WHEREAS, the Company wishes to employ the Employee as the President and
Chief Executive Officer; and
WHEREAS, the Employee desires to serve as the President and Chief Executive
Officer of the Company;
NOW, THEREFORE, in consideration of the premises and the mutual promises
hereinafter set forth, the Company and the Employee agree as follows:
1. EMPLOYMENT. The Company hereby employs the Employee, and the Employee
accepts employment with the Company as of February 23, 1998. The Employee's
title and duties at the start of this agreement shall be those of President and
Chief Executive Officer of the Company. As such, the Employee shall report
directly to the Company's Board of Directors.
2. TERM AND TERMINATION.
2.1 Term. There shall be no definite term of employment, and Employee
shall be an employee at will, subject to the provisions of Section 2.2.
2.2 Termination.

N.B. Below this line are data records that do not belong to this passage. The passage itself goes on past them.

/-- OWM's own move is a move of the sequencer, a whole queued slot, or the next point of the slot in progress
(R412). -/
theorem runOn_eq (s : State) :
    runOn s = .next s.sequencerTurn ∨ runOn s = .next s.nextPoint ∨
      runOn s = .next s.engineTurn.nextPoint.nextPoint.nextPoint := by
  cases he : s.engine with
  | stopped => exact .inl (runOn_rest (.inr he))
  | run k ph => exact .inr (.inl (by simp only [runOn, he]))
  | idle =>
    cases ht : s.txq with
    | nil => exact .inl (runOn_rest (.inl ⟨he, ht⟩))
    | cons k rest => exact .inr (.inr ((runOn_idle he ht).trans (exec_slot_eq s k rest he ht)))

theorem runOn_inv {s t : State} (h : s.Inv) (ht : runOn s = .next t) : t.Inv := by
  rcases runOn_eq s with he | he | he <;> cases he.symm.trans ht
  · exact sequencerTurn_inv h
  · exact nextPoint_inv h
  · exact nextPoint_inv (nextPoint_inv (nextPoint_inv (engineTurn_inv h)))

theorem step_of_input {s : State} {a : Input} {rest : List Input} (h : s.input = a :: rest) :
    step s = runInput a { s with input := rest } := by
  simp only [step, stepState, h]

/-- Settles O56: an input is a host access, a move of an agent or the block reset, each of which keeps the invariant;
with none left OWM's own move does. -/
theorem everyStepKeepsTheInvariant : Obligations.EveryStepKeepsTheInvariant := by
  intro s t h ht
  cases hin : s.input with
  | nil => exact runOn_inv h ((step_of_no_input hin).symm.trans ht)
  | cons a rest =>
    have hrest : State.Inv { s with input := rest } := env_inv h rfl
    exact runInput_inv hrest ((step_of_input hin).symm.trans ht)

/-! ## No move changes what the command in progress comes to (R217, R413, R414) -/

theorem atRest_iff {s : State} : s.atRest = true ↔ (s.engine = .idle ∨ s.engine = .stopped) ∧ s.txq = [] := by
  simp [State.atRest]

/-- With no word to push, what is left is the cont's, once the words in flight have run. -/
theorem finish_todo_nil {s : State} {c : Cont} (hs : s.seq = some ⟨[], c⟩) : s.finish = finishCont c s.settle := by
  simp only [State.finish, hs, queue_nil]

/-- The oldest sample stays the oldest while the words in flight run, so taking it early makes no difference
(R441). -/
theorem settle_popSample {s : State} {v : Bool} {rest : List Bool} (hr : s.rxq = v :: rest) :
    s.settle.popSample = (v, ({ s with rxq := rest } : State).settle) := by
  have hsettle := settle_rxq { s with rxq := rest } [v]
  have hsame : { ({ s with rxq := rest } : State) with rxq := [v] ++ rest } = s := by rw [List.singleton_append, ← hr]
  rw [hsame] at hsettle
  rw [hsettle]
  rfl
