-- ==== Sys2Proof/Laws/State.lean ====
section
/-! SUPPORT. One lemma for each field and each named update of State: what an update leaves alone, and what it sets. -/

namespace Sys2Proof.Machine

/-! ### writeV -/

@[simp] theorem State.writeV_i (s : State) (x : Nibble) (b : Byte) : (s.writeV x b).i = s.i := rfl

@[simp] theorem State.writeV_pc (s : State) (x : Nibble) (b : Byte) : (s.writeV x b).pc = s.pc := rfl

@[simp] theorem State.writeV_sp (s : State) (x : Nibble) (b : Byte) : (s.writeV x b).sp = s.sp := rfl

@[simp] theorem State.writeV_stack (s : State) (x : Nibble) (b : Byte) : (s.writeV x b).stack = s.stack := rfl

@[simp] theorem State.writeV_dt (s : State) (x : Nibble) (b : Byte) : (s.writeV x b).dt = s.dt := rfl

@[simp] theorem State.writeV_st (s : State) (x : Nibble) (b : Byte) : (s.writeV x b).st = s.st := rfl

@[simp] theorem State.writeV_mem (s : State) (x : Nibble) (b : Byte) : (s.writeV x b).mem = s.mem := rfl

@[simp] theorem State.writeV_fb (s : State) (x : Nibble) (b : Byte) : (s.writeV x b).fb = s.fb := rfl

@[simp] theorem State.writeV_key (s : State) (x : Nibble) (b : Byte) : (s.writeV x b).key = s.key := rfl

@[simp] theorem State.writeV_draws (s : State) (x : Nibble) (b : Byte) : (s.writeV x b).draws = s.draws := rfl

@[simp] theorem State.writeV_memRead (s : State) (x : Nibble) (b : Byte) (q : Nat) : (s.writeV x b).memRead q = s.memRead q := rfl

/-! ### writeRange -/

@[simp] theorem State.writeRange_i (s : State) (x : Nibble) (bs : List Byte) : (s.writeRange x bs).i = s.i := rfl

@[simp] theorem State.writeRange_pc (s : State) (x : Nibble) (bs : List Byte) : (s.writeRange x bs).pc = s.pc := rfl

@[simp] theorem State.writeRange_sp (s : State) (x : Nibble) (bs : List Byte) : (s.writeRange x bs).sp = s.sp := rfl

@[simp] theorem State.writeRange_stack (s : State) (x : Nibble) (bs : List Byte) : (s.writeRange x bs).stack = s.stack := rfl

@[simp] theorem State.writeRange_dt (s : State) (x : Nibble) (bs : List Byte) : (s.writeRange x bs).dt = s.dt := rfl

@[simp] theorem State.writeRange_st (s : State) (x : Nibble) (bs : List Byte) : (s.writeRange x bs).st = s.st := rfl

@[simp] theorem State.writeRange_mem (s : State) (x : Nibble) (bs : List Byte) : (s.writeRange x bs).mem = s.mem := rfl

@[simp] theorem State.writeRange_fb (s : State) (x : Nibble) (bs : List Byte) : (s.writeRange x bs).fb = s.fb := rfl

@[simp] theorem State.writeRange_key (s : State) (x : Nibble) (bs : List Byte) : (s.writeRange x bs).key = s.key := rfl

@[simp] theorem State.writeRange_draws (s : State) (x : Nibble) (bs : List Byte) : (s.writeRange x bs).draws = s.draws := rfl

@[simp] theorem State.writeRange_memRead (s : State) (x : Nibble) (bs : List Byte) (q : Nat) : (s.writeRange x bs).memRead q = s.memRead q := rfl

/-! ### setI -/

@[simp] theorem State.setI_v (s : State) (w : Word) : (s.setI w).v = s.v := rfl

@[simp] theorem State.setI_i (s : State) (w : Word) : (s.setI w).i = w := rfl

@[simp] theorem State.setI_pc (s : State) (w : Word) : (s.setI w).pc = s.pc := rfl

@[simp] theorem State.setI_sp (s : State) (w : Word) : (s.setI w).sp = s.sp := rfl

@[simp] theorem State.setI_stack (s : State) (w : Word) : (s.setI w).stack = s.stack := rfl

@[simp] theorem State.setI_dt (s : State) (w : Word) : (s.setI w).dt = s.dt := rfl

@[simp] theorem State.setI_st (s : State) (w : Word) : (s.setI w).st = s.st := rfl

@[simp] theorem State.setI_mem (s : State) (w : Word) : (s.setI w).mem = s.mem := rfl

@[simp] theorem State.setI_fb (s : State) (w : Word) : (s.setI w).fb = s.fb := rfl

@[simp] theorem State.setI_key (s : State) (w : Word) : (s.setI w).key = s.key := rfl

@[simp] theorem State.setI_draws (s : State) (w : Word) : (s.setI w).draws = s.draws := rfl

@[simp] theorem State.setI_readV (s : State) (w : Word) (r : Nibble) : (s.setI w).readV r = s.readV r := rfl

@[simp] theorem State.setI_memRead (s : State) (w : Word) (q : Nat) : (s.setI w).memRead q = s.memRead q := rfl

/-! ### setDt -/

@[simp] theorem State.setDt_v (s : State) (b : Byte) : (s.setDt b).v = s.v := rfl

@[simp] theorem State.setDt_i (s : State) (b : Byte) : (s.setDt b).i = s.i := rfl

@[simp] theorem State.setDt_pc (s : State) (b : Byte) : (s.setDt b).pc = s.pc := rfl

@[simp] theorem State.setDt_sp (s : State) (b : Byte) : (s.setDt b).sp = s.sp := rfl

@[simp] theorem State.setDt_stack (s : State) (b : Byte) : (s.setDt b).stack = s.stack := rfl

@[simp] theorem State.setDt_dt (s : State) (b : Byte) : (s.setDt b).dt = b := rfl

@[simp] theorem State.setDt_st (s : State) (b : Byte) : (s.setDt b).st = s.st := rfl

@[simp] theorem State.setDt_mem (s : State) (b : Byte) : (s.setDt b).mem = s.mem := rfl

@[simp] theorem State.setDt_fb (s : State) (b : Byte) : (s.setDt b).fb = s.fb := rfl

@[simp] theorem State.setDt_key (s : State) (b : Byte) : (s.setDt b).key = s.key := rfl

@[simp] theorem State.setDt_draws (s : State) (b : Byte) : (s.setDt b).draws = s.draws := rfl

@[simp] theorem State.setDt_readV (s : State) (b : Byte) (r : Nibble) : (s.setDt b).readV r = s.readV r := rfl

@[simp] theorem State.setDt_memRead (s : State) (b : Byte) (q : Nat) : (s.setDt b).memRead q = s.memRead q := rfl

/-! ### setSt -/

@[simp] theorem State.setSt_v (s : State) (b : Byte) : (s.setSt b).v = s.v := rfl

@[simp] theorem State.setSt_i (s : State) (b : Byte) : (s.setSt b).i = s.i := rfl

@[simp] theorem State.setSt_pc (s : State) (b : Byte) : (s.setSt b).pc = s.pc := rfl

@[simp] theorem State.setSt_sp (s : State) (b : Byte) : (s.setSt b).sp = s.sp := rfl

@[simp] theorem State.setSt_stack (s : State) (b : Byte) : (s.setSt b).stack = s.stack := rfl

@[simp] theorem State.setSt_dt (s : State) (b : Byte) : (s.setSt b).dt = s.dt := rfl

@[simp] theorem State.setSt_st (s : State) (b : Byte) : (s.setSt b).st = b := rfl

@[simp] theorem State.setSt_mem (s : State) (b : Byte) : (s.setSt b).mem = s.mem := rfl

@[simp] theorem State.setSt_fb (s : State) (b : Byte) : (s.setSt b).fb = s.fb := rfl

@[simp] theorem State.setSt_key (s : State) (b : Byte) : (s.setSt b).key = s.key := rfl

@[simp] theorem State.setSt_draws (s : State) (b : Byte) : (s.setSt b).draws = s.draws := rfl

@[simp] theorem State.setSt_readV (s : State) (b : Byte) (r : Nibble) : (s.setSt b).readV r = s.readV r := rfl

@[simp] theorem State.setSt_memRead (s : State) (b : Byte) (q : Nat) : (s.setSt b).memRead q = s.memRead q := rfl

/-! ### jump -/

@[simp] theorem State.jump_v (s : State) (w : Word) : (s.jump w).v = s.v := rfl

@[simp] theorem State.jump_i (s : State) (w : Word) : (s.jump w).i = s.i := rfl

@[simp] theorem State.jump_pc (s : State) (w : Word) : (s.jump w).pc = w := rfl

@[simp] theorem State.jump_sp (s : State) (w : Word) : (s.jump w).sp = s.sp := rfl

@[simp] theorem State.jump_stack (s : State) (w : Word) : (s.jump w).stack = s.stack := rfl

@[simp] theorem State.jump_dt (s : State) (w : Word) : (s.jump w).dt = s.dt := rfl

@[simp] theorem State.jump_st (s : State) (w : Word) : (s.jump w).st = s.st := rfl

@[simp] theorem State.jump_mem (s : State) (w : Word) : (s.jump w).mem = s.mem := rfl

@[simp] theorem State.jump_fb (s : State) (w : Word) : (s.jump w).fb = s.fb := rfl

@[simp] theorem State.jump_key (s : State) (w : Word) : (s.jump w).key = s.key := rfl

@[simp] theorem State.jump_draws (s : State) (w : Word) : (s.jump w).draws = s.draws := rfl

@[simp] theorem State.jump_readV (s : State) (w : Word) (r : Nibble) : (s.jump w).readV r = s.readV r := rfl

@[simp] theorem State.jump_memRead (s : State) (w : Word) (q : Nat) : (s.jump w).memRead q = s.memRead q := rfl

/-! ### advance -/

@[simp] theorem State.advance_v (s : State) : (s.advance).v = s.v := rfl

@[simp] theorem State.advance_i (s : State) : (s.advance).i = s.i := rfl

@[simp] theorem State.advance_pc (s : State) : (s.advance).pc = s.pc + 2#16 := rfl

@[simp] theorem State.advance_sp (s : State) : (s.advance).sp = s.sp := rfl

@[simp] theorem State.advance_stack (s : State) : (s.advance).stack = s.stack := rfl

@[simp] theorem State.advance_dt (s : State) : (s.advance).dt = s.dt := rfl

@[simp] theorem State.advance_st (s : State) : (s.advance).st = s.st := rfl

@[simp] theorem State.advance_mem (s : State) : (s.advance).mem = s.mem := rfl

@[simp] theorem State.advance_fb (s : State) : (s.advance).fb = s.fb := rfl

@[simp] theorem State.advance_key (s : State) : (s.advance).key = s.key := rfl

@[simp] theorem State.advance_draws (s : State) : (s.advance).draws = s.draws := rfl

@[simp] theorem State.advance_readV (s : State) (r : Nibble) : (s.advance).readV r = s.readV r := rfl

@[simp] theorem State.advance_memRead (s : State) (q : Nat) : (s.advance).memRead q = s.memRead q := rfl

/-! ### memWrite -/

@[simp] theorem State.memWrite_v (s : State) (a : Nat) (b : Byte) : (s.memWrite a b).v = s.v := rfl

@[simp] theorem State.memWrite_i (s : State) (a : Nat) (b : Byte) : (s.memWrite a b).i = s.i := rfl

@[simp] theorem State.memWrite_pc (s : State) (a : Nat) (b : Byte) : (s.memWrite a b).pc = s.pc := rfl

@[simp] theorem State.memWrite_sp (s : State) (a : Nat) (b : Byte) : (s.memWrite a b).sp = s.sp := rfl

@[simp] theorem State.memWrite_stack (s : State) (a : Nat) (b : Byte) : (s.memWrite a b).stack = s.stack := rfl

@[simp] theorem State.memWrite_dt (s : State) (a : Nat) (b : Byte) : (s.memWrite a b).dt = s.dt := rfl

@[simp] theorem State.memWrite_st (s : State) (a : Nat) (b : Byte) : (s.memWrite a b).st = s.st := rfl

@[simp] theorem State.memWrite_mem (s : State) (a : Nat) (b : Byte) : (s.memWrite a b).mem = s.mem.write (a % 4096) b := rfl

@[simp] theorem State.memWrite_fb (s : State) (a : Nat) (b : Byte) : (s.memWrite a b).fb = s.fb := rfl

@[simp] theorem State.memWrite_key (s : State) (a : Nat) (b : Byte) : (s.memWrite a b).key = s.key := rfl

@[simp] theorem State.memWrite_draws (s : State) (a : Nat) (b : Byte) : (s.memWrite a b).draws = s.draws := rfl

@[simp] theorem State.memWrite_readV (s : State) (a : Nat) (b : Byte) (r : Nibble) : (s.memWrite a b).readV r = s.readV r := rfl

/-! ### setFb -/

@[simp] theorem State.setFb_v (s : State) (f : Framebuffer) : (s.setFb f).v = s.v := rfl

@[simp] theorem State.setFb_i (s : State) (f : Framebuffer) : (s.setFb f).i = s.i := rfl

@[simp] theorem State.setFb_pc (s : State) (f : Framebuffer) : (s.setFb f).pc = s.pc := rfl

@[simp] theorem State.setFb_sp (s : State) (f : Framebuffer) : (s.setFb f).sp = s.sp := rfl

@[simp] theorem State.setFb_stack (s : State) (f : Framebuffer) : (s.setFb f).stack = s.stack := rfl

@[simp] theorem State.setFb_dt (s : State) (f : Framebuffer) : (s.setFb f).dt = s.dt := rfl

@[simp] theorem State.setFb_st (s : State) (f : Framebuffer) : (s.setFb f).st = s.st := rfl

@[simp] theorem State.setFb_mem (s : State) (f : Framebuffer) : (s.setFb f).mem = s.mem := rfl

@[simp] theorem State.setFb_fb (s : State) (f : Framebuffer) : (s.setFb f).fb = f := rfl

@[simp] theorem State.setFb_key (s : State) (f : Framebuffer) : (s.setFb f).key = s.key := rfl

@[simp] theorem State.setFb_draws (s : State) (f : Framebuffer) : (s.setFb f).draws = s.draws := rfl

@[simp] theorem State.setFb_readV (s : State) (f : Framebuffer) (r : Nibble) : (s.setFb f).readV r = s.readV r := rfl

@[simp] theorem State.setFb_memRead (s : State) (f : Framebuffer) (q : Nat) : (s.setFb f).memRead q = s.memRead q := rfl

/-! ### withDraws -/

@[simp] theorem State.withDraws_v (s : State) (d : Nat) : (s.withDraws d).v = s.v := rfl

@[simp] theorem State.withDraws_i (s : State) (d : Nat) : (s.withDraws d).i = s.i := rfl

@[simp] theorem State.withDraws_pc (s : State) (d : Nat) : (s.withDraws d).pc = s.pc := rfl

@[simp] theorem State.withDraws_sp (s : State) (d : Nat) : (s.withDraws d).sp = s.sp := rfl

@[simp] theorem State.withDraws_stack (s : State) (d : Nat) : (s.withDraws d).stack = s.stack := rfl

@[simp] theorem State.withDraws_dt (s : State) (d : Nat) : (s.withDraws d).dt = s.dt := rfl

@[simp] theorem State.withDraws_st (s : State) (d : Nat) : (s.withDraws d).st = s.st := rfl

@[simp] theorem State.withDraws_mem (s : State) (d : Nat) : (s.withDraws d).mem = s.mem := rfl

@[simp] theorem State.withDraws_fb (s : State) (d : Nat) : (s.withDraws d).fb = s.fb := rfl

@[simp] theorem State.withDraws_key (s : State) (d : Nat) : (s.withDraws d).key = s.key := rfl

@[simp] theorem State.withDraws_draws (s : State) (d : Nat) : (s.withDraws d).draws = d := rfl

@[simp] theorem State.withDraws_readV (s : State) (d : Nat) (r : Nibble) : (s.withDraws d).readV r = s.readV r := rfl

@[simp] theorem State.withDraws_memRead (s : State) (d : Nat) (q : Nat) : (s.withDraws d).memRead q = s.memRead q := rfl

@[simp] theorem State.withDraws_withDraws (s : State) (d e : Nat) : (s.withDraws d).withDraws e = s.withDraws e := rfl

@[simp] theorem State.withDraws_self (s : State) : s.withDraws s.draws = s := rfl

/-! ### nextDraw -/

@[simp] theorem State.nextDraw_v (s : State) : (s.nextDraw).v = s.v := rfl

@[simp] theorem State.nextDraw_i (s : State) : (s.nextDraw).i = s.i := rfl

@[simp] theorem State.nextDraw_pc (s : State) : (s.nextDraw).pc = s.pc := rfl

If the Employee's employment hereunder is terminated
(i) by the Company without Good Cause, (ii) upon a Change of Control; (iii) as
the result of a Forced Relocation; or (iv) as the result of a Diminution in
Responsibility, the Company shall make severance payments to Employee in an
amount equal to one year of his Total Annual Compensation (as defined below),
payable over twelve (12) months (the "Severance Payments"); provided, that the
1999 Tax Bonus and the Change of Control Bonus (each as defined below) shall not
be included in the calculation of Total Annual Compensation.
For purposes of this Agreement the following terms shall have the following
meanings:
"Good Cause" shall mean dishonesty or misappropriation of assets of the
Company by the Employee, gross failure by the Employee to perform his duties to
the Company, the commission by the Employee of a crime involving moral turpitude
or constituting a felony, or a breach by the Employee of any of his obligations
under Section 9 of this Agreement and the Confidentiality, Non-Disclosure and
Non-Competition Agreement referred to therein.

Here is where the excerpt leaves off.